Versions Compared

Key

  • This line was added.
  • This line was removed.
  • Formatting was changed.

Introduction

This issue is to address the document is for developing a new schema for LCLS Hdf5 files - most important of which is to provide a src/type vs type/src hierarchy. Here is some text from the parent issue (PSAS-101):

* Our hierarchy requires users to go through a potentially long list of Type names before they get to the data.
**    These typenames come from the C++ code and can be complicated.
**    Users are generally more familiar with sources, and in particular the DAQ aliases for the sources, these are currently not in our hierarchy.
* CalibCycle is not intuitive, and misleading for XPP due to when calibration data is created. They would like to call them CalibCycles steps.

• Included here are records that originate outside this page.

-- ==== Sys2Proof/Machine/State.lean ====
section
/-! DEFINITION. The state of the machine as plain data, its reasons to stop, and the state after reset. -/
namespace Sys2Proof.Machine

/-- Reasons for which the machine itself would stop. No meaning raises one: every trap and compute fault the spec
describes is a next state, and every wait is a next state in which the waiting party has not moved. -/
inductive Fault where
  /-- Raised by nothing; kept so that the type has a name for a state outside the model. Safe. -/
  | stuck
  deriving DecidableEq, Repr

/-- Reasons for which an instruction has no meaning here. -/
inductive Refusal where
  /-- Raised by an arm of `exec` whose instruction has no meaning yet. Safe. -/
  | notModelled (mnemonic : String)
  deriving DecidableEq, Repr

/-- Keyed data with a default: a list of keys and values, a key at most once. -/
abbrev Map (α : Type) := List (Nat × α)

/-- The value at a key, or the default `d`. -/
def Map.get {α : Type} (d : α) : Map α → Nat → α
  | [], _ => d
  | (j, v) :: rest, k => if j == k then v else Map.get d rest k

/-- The value at a key, where the key is present. -/
def Map.find {α : Type} : Map α → Nat → Option α
  | [], _ => none
  | (j, v) :: rest, k => if j == k then some v else Map.find rest k

/-- Replaces the value at a key, or adds the key at the end. -/
def Map.set {α : Type} : Map α → Nat → α → Map α
  | [], k, v => [(k, v)]
  | (j, w) :: rest, k, v => if j == k then (k, v) :: rest else (j, w) :: Map.set rest k v

/-- Removes a key. -/
def Map.erase {α : Type} : Map α → Nat → Map α
  | [], _ => []
  | (j, w) :: rest, k => if j == k then Map.erase rest k else (j, w) :: Map.erase rest k

/-- Privilege modes of a compute hart (12 R215). -/
inductive Mode where
  | u | m
  deriving DecidableEq, Repr

/-- A group slot: nothing placed, a live group, or an ended group whose block still runs (01 R14, R15). -/
inductive SlotStatus where
  | idle | live | ended
  deriving DecidableEq, Repr

/-- Who makes a register access (26 R350). -/
inductive Agent where
  | sysCore (k : Nat) | jetty (j : Nat) | harbourmaster | hostPort (p : Nat) | hartM (g : Nat)
  deriving DecidableEq, Repr

/-- Where an error strikes (28 Table 28-1). -/
inductive EccSite where
  | memUnit (key : Nat) | laneL1 (core idx : Nat) | hartCache (idx : Nat) | code (core : Nat) (hart : Bool)
  | groupState (grp : Nat) (struct_ : Nat) | keyStore (slot : Nat) | handleTable (blk : Nat)
  deriving DecidableEq, Repr

/-- Link modes of Table 23-1, and the failure to train. -/
inductive LinkMode where
  | down | cxl31 | cxl20 | pcie6 | pcie5
  deriving DecidableEq, Repr
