def execMulHi (t : Ty) (d a b : Code) (s : State) : Out := laneInt2 s 8 t false d a b (mulHigh t)
def execMulHiImm (t : Ty) (d a : Code) (imm : Half) (s : State) : Out := laneIntImm s t false d a imm (mulHigh t)
def execDiv (t : Ty) (d a b : Code) (s : State) : Out := laneInt2 s 8 t false d a b (divInt t)
def execDivImm (t : Ty) (d a : Code) (imm : Half) (s : State) : Out := laneIntImm s t false d a imm (divInt t)
def execRem (t : Ty) (d a b : Code) (s : State) : Out := laneInt2 s 8 t false d a b (remInt t)
def execRemImm (t : Ty) (d a : Code) (imm : Half) (s : State) : Out := laneIntImm s t false d a imm (remInt t)
def execMin (t : Ty) (d a b : Code) (s : State) : Out := laneInt2 s 8 t false d a b minInt
def execMinImm (t : Ty) (d a : Code) (imm : Half) (s : State) : Out := laneIntImm s t false d a imm minInt
def execMax (t : Ty) (d a b : Code) (s : State) : Out := laneInt2 s 8 t false d a b maxInt
def execMaxImm (t : Ty) (d a : Code) (imm : Half) (s : State) : Out := laneIntImm s t false d a imm maxInt
def execAnd (t : Ty) (d a b : Code) (s : State) : Out := laneLogic s 8 t d a b fun a b => a &&& b
def execAndImm (t : Ty) (d a : Code) (imm : Half) (s : State) : Out := laneLogicImm s t d a imm fun a b => a &&& b
def execOr (t : Ty) (d a b : Code) (s : State) : Out := laneLogic s 8 t d a b fun a b => a ||| b
def execOrImm (t : Ty) (d a : Code) (imm : Half) (s : State) : Out := laneLogicImm s t d a imm fun a b => a ||| b
def execXor (t : Ty) (d a b : Code) (s : State) : Out := laneLogic s 8 t d a b fun a b => a ^^^ b
def execXorImm (t : Ty) (d a : Code) (imm : Half) (s : State) : Out := laneLogicImm s t d a imm fun a b => a ^^^ b
def execAndn (t : Ty) (d a b : Code) (s : State) : Out := laneLogic s 8 t d a b fun a b => a &&& ~~~b
def execAndnImm (t : Ty) (d a : Code) (imm : Half) (s : State) : Out := laneLogicImm s t d a imm fun a b => a &&& ~~~b
def execShl (t : Ty) (d a b : Code) (s : State) : Out := laneShift s 8 t d a b shiftLeft
def execShlImm (t : Ty) (d a : Code) (sh : BitVec 6) (s : State) : Out := laneShiftImm s t d a sh shiftLeft
def execShr (t : Ty) (d a b : Code) (s : State) : Out := laneShift s 8 t d a b shiftRight
def execShrImm (t : Ty) (d a : Code) (sh : BitVec 6) (s : State) : Out := laneShiftImm s t d a sh shiftRight
def execSra (t : Ty) (d a b : Code) (s : State) : Out := laneShift s 8 t d a b shiftArith
def execSraImm (t : Ty) (d a : Code) (sh : BitVec 6) (s : State) : Out := laneShiftImm s t d a sh shiftArith
def execRotl (t : Ty) (d a b : Code) (s : State) : Out := laneShift s 8 t d a b rotateLeft
def execRotlImm (t : Ty) (d a : Code) (sh : BitVec 6) (s : State) : Out := laneShiftImm s t d a sh rotateLeft

/-- `addc` and `subb` of type .i32 or .n32 alike (R115). -/
def execAddc (_t : Ty) (d a b c : Code) (s : State) : Out :=
  laneCarry s d a b c fun a b cin => ((a + b + cin) % 2 ^ 32, decide (2 ^ 32 ≤ a + b + cin))
def execSubb (_t : Ty) (d a b c : Code) (s : State) : Out :=
  laneCarry s d a b c fun a b cin => ((a + 2 ^ 33 - b - cin) % 2 ^ 32, decide (a < b + cin))

def execBfx (t : Ty) (d a b c : Code) (s : State) : Out :=
  laneAlu s 8 t.wide d [srcOf t a, src32 b, src32 c] fun v _ =>
    bitExtract t (lowBits t.intWidth (v 0)) (lowBits 32 (v 1)) (lowBits 32 (v 2))
def execBfxImm (t : Ty) (d a : Code) (pos len : BitVec 6) (s : State) : Out :=
  laneAlu s 8 t.wide d [srcOf t a] fun v _ => bitExtract t (lowBits t.intWidth (v 0)) pos.toNat len.toNat
def execBfi (t : Ty) (d a b c : Code) (s : State) : Out :=
  laneRun s (insertForm t d [srcOf t a, src32 b, src32 c]) (fun _ => .pass) fun vs act u =>
    u.writeDest t.wide d act fun i =>
      bitInsert t (s.grp.oldDest t.wide d i) (argAt vs 0 i).toNat (lowBits 32 (argAt vs 1 i)) (lowBits 32 (argAt vs 2 i))
def execBfiImm (t : Ty) (d a : Code) (pos len : BitVec 6) (s : State) : Out :=
  laneRun s (insertForm t d [srcOf t a]) (fun _ => .pass) fun vs act u =>
    u.writeDest t.wide d act fun i =>
      bitInsert t (s.grp.oldDest t.wide d i) (argAt vs 0 i).toNat pos.toNat len.toNat

def execCmp (k : Cond) (t : Ty) (d a b : Code) (s : State) : Out :=
  laneCompare s d [srcOf t a, srcOf t b] fun v => condHolds k (intArg t (v 0)) (intArg t (v 1))
def execCmpImm (k : Cond) (t : Ty) (d a : Code) (imm : Half) (s : State) : Out :=
  laneCompare s d [srcOf t a] fun v => condHolds k (intArg t (v 0)) (intArg t (immOf t imm))
def execSel (t : Ty) (d a b c : Code) (s : State) : Out := laneSelect s t d a b c
/-- `movi` (R122): the immediate, extended by the type, to 32 bits or to the pair. -/
def execMovi (t : Ty) (d : Code) (imm : Half) (s : State) : Out := laneAlu s 8 t.wide d [] fun _ _ => immOf t imm
/-- `li` (04 R85). -/
def execLi (_t : Ty) (d : Code) (lit : W32) (s : State) : Out := laneAlu s 12 false d [] fun _ _ => lit.setWidth 64

/-- An unassigned opcode raises the illegal-instruction fault (04 R83-R85). -/
def execUnassignedLaneOpcode (_w : W32) (s : State) : Out := laneIllegal s 1

end Sys2Proof.Machine
end

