/-- Sets kil on a slot (R303), and p1 of its block; the images of an earlier stop no longer count. -/
def State.setKil (s : State) (k : Nat) : State :=
  let g := s.grpAt k
  if g.mondb.kil then s
  else
    let t := s.setGrpAt k { g with mondb := { g.mondb with kil := true }, saved0 := false }
    if g.status == .idle then t
    else
      let u := t.markP1 g.blk
      u.setBlkAt g.blk { u.blkAt g.blk with saved1 := false }

/-- A context is dead of a cause. The rank windows of it, and the contributions that they hold or that are under way, are
discarded (28 R369). -/
def State.die (s : State) (asid cause : Nat) : State :=
  if (s.dead.find asid).isSome then s
  else
    let mine := fun k => (s.launchAt (s.blkAt (s.grpAt k).blk).launch).asid == asid
    { s with
      dead := s.dead.set asid cause
      windows := s.windows.filter fun w => w.asid != asid
      net := s.net.filter fun m => match m.body with
        | .rank _ _ _ => !mine m.src
        | _ => true }

/-- A fatal error of a context at a slot (R303): its cause, its trace record (28 Table 28-6), and kil on every slot of
every block of it. A context that is dead already stays as it is. -/
def State.fatal (s : State) (asid cause k : Nat) (val : W64) : State :=
  if (s.dead.find asid).isSome then s
  else
    let t := (s.die asid cause).trace k 8 asid (cause + 2 ^ 64 * val.toNat)
    (t.blocks.filter fun b => (t.launchAt b.2.launch).asid == asid).foldl (fun u b => b.2.slots.foldl State.setKil u) t

/-- The cause of a context that Quayside itself halts, beside those of traps and devices. -/
def quaysideCause : Nat := 261

/-- Quayside's order to halt a slot (R303): its context is dead. -/
def State.killSlot (s : State) (k : Nat) : State :=
  let g := s.grpAt k
  (if g.status == .idle then s else s.die (s.launchAt (s.blkAt g.blk).launch).asid quaysideCause).setKil k

/-- The W1C write of MONDB: res, fla, flc and sdn. -/
def Mondb.clear (m : Mondb) (v : W64) : Mondb :=
  { m with res := m.res && !v.getLsbD 1, fla := m.fla && !v.getLsbD 3, flc := m.flc && !v.getLsbD 4
           sdn := m.sdn && !v.getLsbD 5 }

-- Mailbox counters (02 R53).

def State.counter (s : State) (c k : Nat) : W32 := Map.get 0 (s.coreAt c).counters k
/-- Whether (a - b), read as a signed 32-bit number, is at least 0. -/
def reached32 (a b : W32) : Bool := !(a - b).msb

/-- Whether a hart waits for a counter, and for no more than a value. -/
def Group.wakesAt (g : Group) (key : Nat) (v : W32) : Bool :=
  match g.hartWait with
  | some (.mailbox k n) => k == key && reached32 v n
  | _ => false

/-- Every waiter on a counter whose condition holds wakes in the update that met it (10 R176). -/
def State.wakeCounter (s : State) (key : Nat) (v : W32) : State :=
  if s.groups.any fun g => g.2.wakesAt key v then
    { s with groups := s.groups.map fun g => (g.1, if g.2.wakesAt key v then { g.2 with hartWait := some (.woken v) } else g.2) }
  else s

/-- A counter's new value at its home. -/
def State.setCounter (s : State) (c k : Nat) (v : W32) : State :=
  let r := s.coreAt c
  (s.setCoreAt c { r with counters := r.counters.set k v }).wakeCounter (256 * c + k) v

-- Core blocks (26 Table 26-4; 27 Table 27-2; 28 Tables 28-2, 28-3).

/-- Whether an agent reaches the doorbell registers of slot `k`: the slot's own hart (21 R300). -/
def ownSlot (who : Agent) (k : Nat) : Bool := who == .hartM k
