/-- The shared course of a CSR instruction: `put` writes, from the old value and the source. The register gets the old
value after the write, which may count the completed instruction. -/
def csrRun (s : State) (csr : Nat) (op : CsrOp) (rd : XReg) (src : CsrSrc) (put : State → W64 → W64 → State) : Out :=
  hartRun s (CsrSrc.regs src) [rd] fun s =>
    let wr := op.writes src
    if !s.csrOk csr wr then illegal s
    else
      let old := (s.csrValue csr).getD 0
      let u := if wr then put s old (s.grp.csrSrc src) else s
      .next (u.hartDone rd old)

/-- `CSR_ACCESS` (02 R35; 12 R215). -/
def execCsrAccess (csr : BitVec 12) (op : CsrOp) (rd : XReg) (src : CsrSrc) (s : State) : Out :=
  csrRun s csr.toNat op rd src fun s old v => s.csrPut csr.toNat (csrNew op old v)

/-- A write of slip.limit (02 R36, R37). -/
def execSlipWrite (op : CsrOp) (rd : XReg) (src : CsrSrc) (s : State) : Out :=
  csrRun s 0x800 op rd src fun s old v =>
    let new := csrNew op old v
    let n := bits new.toNat 5 0
    let t := s.setGrp { s.grp with slip := if n == 0 then 1 else if 32 < n then 32 else n }
    if new.toNat / 64 != 0 then t.countBlkErr s.coreNo else t

/-- A CSR write of mstat (02 R36, R38): the flags set in the source are cleared; setting is illegal. -/
def execMstatWrite (op : CsrOp) (rd : XReg) (src : CsrSrc) (s : State) : Out :=
  hartRun s (CsrSrc.regs src) [rd] fun s =>
    let v := s.grp.csrSrc src
    let old := s.grp.mstat.setWidth 64
    if op == .rs then (if v == 0 then .next (s.hartDone rd old) else illegal s)
    else
      let t := s.setGrp { s.grp with mstat := s.grp.mstat &&& ~~~(v.setWidth 4) }
      .next ((if v.toNat / 16 != 0 then t.countBlkErr s.coreNo else t).hartDone rd old)

/-- A write of mlpc (12 R218). -/
def execMlpcWrite (op : CsrOp) (rd : XReg) (src : CsrSrc) (s : State) : Out :=
  csrRun s 0x7C0 op rd src fun s old v => s.csrPut 0x7C0 (csrNew op old v)

/-- A read of cedone (10 R174) is an acquire; a write is illegal. -/
def execCedoneRead (ch : BitVec 3) (op : CsrOp) (rd : XReg) (src : CsrSrc) (s : State) : Out :=
  hartRun s (CsrSrc.regs src) [rd] fun s =>
    if op.writes src then illegal s
    else .next (s.hartAcquire.hartDone rd ((s.core.chan ch.toNat).cedone.setWidth 64))

-- The answer of a distant home (HART_ACCESS_RESPONSE).

/-- Performs a pending access of the acting hart at its home. A refused one takes its cause (R165). -/
def State.respond (s : State) (addr : W64) (n : Nat) (need : Need) (load : Bool) (k : Nat → State) : State :=
  match s.reach s.cur s.mmode addr n need with
  | .ok key _ => if need.reads && s.poisoned key n then s.trap 29 addr else k key
  | .refused why => (s.countAccess s.cur addr need).trap (if why == 2 then 29 else spaceCause load) addr
  | _ => s.trap (spaceCause load) addr

end Sys2Proof.Machine
end

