/-- How the read of a record goes. -/
inductive RecRead where
  | ok (r : Rec) (s : State)
  | wait (w : HartWait)
  | fault (f : HartFault)

/-- How a read of bytes goes. -/
inductive ByteRead where
  | ok (l : List Byte) (s : State)
  | wait (w : HartWait)
  | fault (f : HartFault)

/-- The bytes at a generic address, read as a hart load, with the causes of a bad space and of uncorrectable data. -/
def State.readBytes (s : State) (a : W64) (n space data : Nat) : ByteRead :=
  match s.place s.cur s.mmode a with
  | .error .space | .ok (.block _) => .fault ⟨space, a, none⟩
  | .error .noMap => .fault ⟨13, a, some (a.toNat % 2 ^ 57, noMapping a)⟩
  | .ok p =>
    if s.sentTo (s.placeTarget p) || (s.grp.loadsAway && p.isUncached) then .wait .drain
    else match s.cachedReach a n .read with
      | .xlate va f => .fault ⟨13, a, some (va, f)⟩
      | .space => .fault ⟨space, a, none⟩
      | .refused why => .fault ⟨if why == 2 then data else space, a, none⟩
      | .ok key t =>
        let va := match p with
          | .global v _ => some v
          | _ => none
        let dirty := match va with
          | some v => (s.dirtyOf s.asid v).isSome
          | none => false
        match s.lineWait key n false with
        | some (l, own) => .wait (.hostLine l own)
        | none => if s.fencedKey key || (!dirty && s.poisoned key n) then .fault ⟨data, a, none⟩
        else .ok (s.hartBytes key n va) (s.hartSeen key n t va)

/-- A record address's space: global, private, scratch or vault. -/
def recSpace (a : W64) : Bool := [0x00, 0xF0, 0xF2, 0xF3].contains (a.toNat / 2 ^ 56)

/-- Whether an address fails the checks of its space, so that nothing can be read there (09 R148). -/
def State.badSpace (s : State) (a : W64) : Bool :=
  match s.place s.cur s.mmode a with
  | .error .space => true
  | _ => false

/-- Reads and checks the record at an address (R169). `unread` is the cause of one that cannot be read, or that the
instruction rejects by `bad` (05 R98, R100). -/
def State.readRecord (s : State) (a : W64) (c0 : Int) (unread : Nat) (bad : Rec → Bool := fun _ => false) : RecRead :=
  if a.toNat % 64 != 0 then .fault ⟨5, a, none⟩
  else if !recSpace a then .fault ⟨if s.badSpace a then unread else 5, a, none⟩
  else match s.readBytes a 64 unread unread with
    | .wait w => .wait w
    | .fault f => .fault f
    | .ok l t =>
      let r := Rec.ofBytes l
      if bad r then .fault ⟨unread, a, none⟩
      else if r.ok c0 then .ok r t else .fault ⟨5, a, none⟩

-- Queue loads (05 R90-R98).

/-- One element of a queue load: its lane, its place in the lane value, its address, or its padding value. -/
structure Elem where
  lane : Nat
  shift : Nat
  at? : Except Nat W64
  n : Nat
  sext : Bool

/-- What an element of a queue load turns out to be at issue. -/
inductive ElemFate where
  | value (v : Nat) (key : Option (Nat × Option TlbEntry × Option Nat))
  | away
  | wait (w : HartWait)
  | fault (f : HartFault)

/-- The value of `n` bytes in a 32-bit lane, sign-extended where asked. -/
def laneValue (n : Nat) (sext : Bool) (v : Nat) : Nat :=
  if sext && 2 ^ (8 * n - 1) ≤ v then v + 2 ^ 32 - 2 ^ (8 * n) else v

/-- The checks of an element, and its value where its home is near. -/
def State.elemFate (s : State) (e : Elem) : ElemFate :=
  match e.at? with
  | .error v => .value v none
  | .ok a =>
    if a.toNat % e.n != 0 then .fault ⟨4, a, none⟩
    else match s.place s.cur s.mmode a with
      | .error .space | .ok (.block _) => .fault ⟨5, a, none⟩
      | .error .noMap => .fault ⟨13, a, some (a.toNat % 2 ^ 57, noMapping a)⟩
      | .ok p =>
        if p.posted s.coreNo then (if s.sentTo (s.placeTarget p) then .wait .drain else .away)
        else match s.readBytes a e.n 5 29 with
          | .wait w => .wait w
          | .fault f => .fault f
          | .ok l _ =>
            match s.cachedReach a e.n .read with
            | .ok key t => .value (laneValue e.n e.sext (leNat l)) (some (key, t, s.globalVa s.cur a))
            | _ => .value (leNat l) none

/-- What a queue load gathers: the state after its reads, its entry, the first fault, the first that an ordinary load
takes precisely, and whether it reads global memory. -/
structure Gather where
  state : State
  entry : LdqEntry
  fault : Option HartFault
  precise : Option HartFault
  wait : Option HartWait := none
  global : Bool := false

/-- What a fate adds to a lane: an element's value; else nothing. -/
def ElemFate.val : ElemFate → Nat
  | .value v _ => v
  | _ => 0

def ElemFate.wait? : ElemFate → Option HartWait
  | .wait w => some w
  | _ => none

def ElemFate.fault? : ElemFate → Option HartFault
  | .fault f => some f
  | _ => none

/-- Whether an element is read from global memory. -/
def ElemFate.isGlobal : ElemFate → Bool
  | .value _ (some (_, _, some _)) => true
  | _ => false

/-- What is still wanted of an element whose home is not near. -/
def ElemFate.want? (e : Elem) : ElemFate → Option Want
  | .away => match e.at? with
    | .ok a => some ⟨e.lane, e.shift, a, e.n, e.sext⟩
    | .error _ => none
  | _ => none

/-- The state after an element's read. -/
def State.seenElem (s : State) (p : Elem × ElemFate) : State :=
  match p.2 with
  | .value _ (some (key, e, va)) => s.hartSeen key p.1.n e va
  | .fault f => if f.cause == 29 then s.countAccess s.cur f.val .read else s
  | _ => s

/-- The lanes of an entry from the values of its elements. -/
def gatherData (l : List (Elem × ElemFate)) : List W64 :=
  lanes fun i => l.foldl (fun acc p => if p.1.lane == i then acc ||| BitVec.ofNat 64 (p.2.val * 2 ^ p.1.shift) else acc) 0

/-- Checks and reads every element, in lane order. -/
def State.gather (s : State) (wide : Bool) (desc : LoadDesc) (l : List Elem) : Gather :=
  let fates := l.map fun e => (e, s.elemFate e)
  let faults := fates.filterMap fun p => p.2.fault?.map fun f => (p.1, f)
  let e : LdqEntry :=
    { wide := wide, arrived := false, poison := false, replay := false, cause := 0, addr := 0, lanes := 0, desc := desc
      data := gatherData fates, wants := fates.filterMap fun p => p.2.want? p.1, issued := s.moves }
  { state := fates.foldl State.seenElem s
    fault := faults.head?.map fun p => p.2
    wait := fates.findSome? fun p => p.2.wait?
    precise := (faults.find? fun p => p.2.cause != 29).map fun p => p.2
    global := fates.any fun p => p.2.isGlobal
    entry := match faults with
      | [] => e
      | (x, f) :: _ =>
        { e with poison := true, cause := f.cause, addr := f.val, data := [], faultAt := 64 * x.lane + x.shift
                 lanes := maskOf fun i => faults.any fun p => p.1.lane == i } }

/-- Bytes, elements per lane, sign extension and tag of a suffix (Table 5-2). -/
def LdqTy.shape : LdqTy → Nat × Nat × Bool × Bool
  | .n8 => (1, 1, false, false)
  | .n16 => (2, 1, false, false)
  | .n32 => (4, 1, false, false)
  | .n64 => (8, 1, false, true)
  | .i8 => (1, 1, true, false)
  | .i16 => (2, 1, true, false)
  | .pk8 => (1, 4, false, false)
  | .pk16 => (2, 2, false, false)

/-- The elements of `z.ldq` (R92). -/
def stridedElems (t : LdqTy) (base stride : W64) : List Elem :=
  let (n, p, sext, _) := LdqTy.shape t
  (List.range (64 * p)).map fun k =>
    ⟨k / p, 8 * n * (k % p), .ok (base + BitVec.ofNat 64 k * stride), n, sext⟩

/-- The coordinates of lane `i` of a slice (R98). -/
def sliceCoords (r : Rec) (c : List Int) (i : Nat) : List Int :=
  let b0 := r.b 0
  [c.getD 0 0 + (i % b0 : Nat), c.getD 1 0 + (i / b0 : Nat), c.getD 2 0, c.getD 3 0, c.getD 4 0]

/-- Whether a record suits a slice. -/
def Rec.slices (r : Rec) : Bool := [1, 2, 4, 8, 16, 32, 64].contains (r.b 0) && 8 ≤ r.w

/-- Whether the base of a record lies in a space whose elements a slice can name (R169, Table 9-1). -/
def Rec.sliceSpace (r : Rec) : Bool := [0x00, 0xF0, 0xF1, 0xF2, 0xF3].contains (r.base.toNat / 2 ^ 56)

/-- The elements of `z.ldqt`. -/
def sliceElems (r : Rec) (c : List Int) : List Elem :=
  (List.range 64).map fun i =>
    let t := sliceCoords r c i
    ⟨i, 0, if r.inside t then .ok (r.address t) else .error (if r.w == 64 then r.pad else r.pad % 2 ^ r.w), r.w / 8, false⟩

/-- Makes the load that a descriptor describes: its elements' reads, or the fault of its record (with `.nf` in every
lane). -/
def State.makeLoad (s : State) (d : LoadDesc) : Gather :=
  let reject := fun (f : HartFault) =>
    ({ state := s, fault := some f, precise := some f
       entry := { wide := Config.freeChoice s.moves 64 % 2 == 1, arrived := false, poison := true, replay := false
                  cause := f.cause, addr := f.val, lanes := BitVec.allOnes 64, desc := d, data := [] } } : Gather)
  match d with
  | .plain base stride t => s.gather (LdqTy.shape t).2.2.2 d (stridedElems t base stride)
  | .tensor a c01 c234 =>
    let c := coordsOf c01 c234
    match s.readRecord a (c.getD 0 0) 5 with
    | .wait w => { reject ⟨5, a, none⟩ with wait := some w }
    | .fault f => reject f
    | .ok r t => if r.slices && r.sliceSpace then t.gather (r.w == 64) d (sliceElems r c) else reject ⟨5, a, none⟩

/-- Puts an entry at the tail of a queue; the run-ahead count rises (R90). -/
def Group.pushLdq (g : Group) (q : Nat) (e : LdqEntry) : Group :=
  { g with ldq := g.ldq.set q (Map.get [] g.ldq q ++ [e]), runAhead := g.runAhead + 1 }

/-- Issues a queue load (R90, R93, R94): an ordinary one traps precisely, but deposits poisoned data. It retires when it is
accepted, which for global memory is with the arrival of its data; one that still wants distant elements arrives later (14
R251). -/
def queueLoad (s : State) (nf : Bool) (q : Nat) (d : LoadDesc) : Out :=
  if s.grp.slip ≤ s.grp.runAhead || 8 ≤ s.grp.qlen q then hartWaits s (.queueLoad q)
  else
    let g := s.makeLoad d
    match g.wait, (if nf then none else g.precise) with
    | some w, _ => hartWaits s w
    | none, some f => .next (s.hartFault .read f)
    | none, none =>
      let e := { g.entry with arrived := !nf && g.global && g.entry.wants.isEmpty }
      .next (g.state.setGrp (g.state.grp.pushLdq q e).hartNext)

/-- `z.ldq` (R92, R93). -/
def execZLdq (t : LdqTy) (q : BitVec 2) (rs1 rs2 : XReg) (s : State) : Out :=
  hartRun s [rs1, rs2] [] fun s => queueLoad s false q.toNat (.plain (s.grp.xr rs1) (s.grp.xr rs2) t)
/-- `z.ldq.nf` (R94). -/
def execZLdqNf (t : LdqTy) (q : BitVec 2) (rs1 rs2 : XReg) (s : State) : Out :=
  hartRun s [rs1, rs2] [] fun s => queueLoad s true q.toNat (.plain (s.grp.xr rs1) (s.grp.xr rs2) t)

/-- Runs an instruction that names the coordinate pair at `rs2` (R97). -/
def withPair (s : State) (rs1 rs2 : XReg) (reads writes : List XReg) (k : State → W64 → W64 → Out) : Out :=
  if rs2 == 31 then illegal s
  else hartRun s (rs1 :: rs2 :: (rs2 + 1) :: reads) writes fun t => k t (t.grp.xr rs2) (t.grp.xr (rs2 + 1))

/-- `z.ldqt` (R98). -/
def execZLdqt (q : BitVec 2) (rs1 rs2 : XReg) (s : State) : Out :=
  withPair s rs1 rs2 [] [] fun s a b => queueLoad s false q.toNat (.tensor (s.grp.xr rs1) a b)
/-- `z.ldqt.nf` (R98). -/
def execZLdqtNf (q : BitVec 2) (rs1 rs2 : XReg) (s : State) : Out :=
  withPair s rs1 rs2 [] [] fun s a b => queueLoad s true q.toNat (.tensor (s.grp.xr rs1) a b)

-- Queue stores (05 R99, R100).

/-- Performs the stores of one queue store that are not posted, in lane order. -/
def State.putElems (s : State) (n : Nat) (data : Nat → List Byte) : List LaneAccess → State
  | [] => s
  | x :: rest =>
    match s.hartReach x.addr n .write false false with
    | .home key t va => (s.hartPut key t va (data x.lane)).putElems n data rest
    | _ => s.putElems n data rest

/-- What a queue store's checks find first. -/
def State.storeFate (s : State) (n : Nat) (l : List LaneAccess) : Option Out :=
  l.findSome? fun x => match s.hartReach x.addr n .write false false with
    | .fault t => some (.next t)
    | _ => none

/-- What a queue store waits for. -/
def State.storeWait (s : State) (n : Nat) (l : List LaneAccess) : Option HartWait :=
  if s.grp.loadsAway && l.any fun x => s.postedAt x.addr then some .drain
  else l.findSome? fun x => match s.hartReach x.addr n .write false false with
    | .wait w => some w
    | _ => none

Initially, this schema could sit alongside the current schema and use softlinks to the actual data. This would not brake anybodies code. However I am interested in developing something robust enough that people are happy with for which we could replace the previous schema. Hence the below schema should be readable by frameworks as well as users browsing hdf5 files.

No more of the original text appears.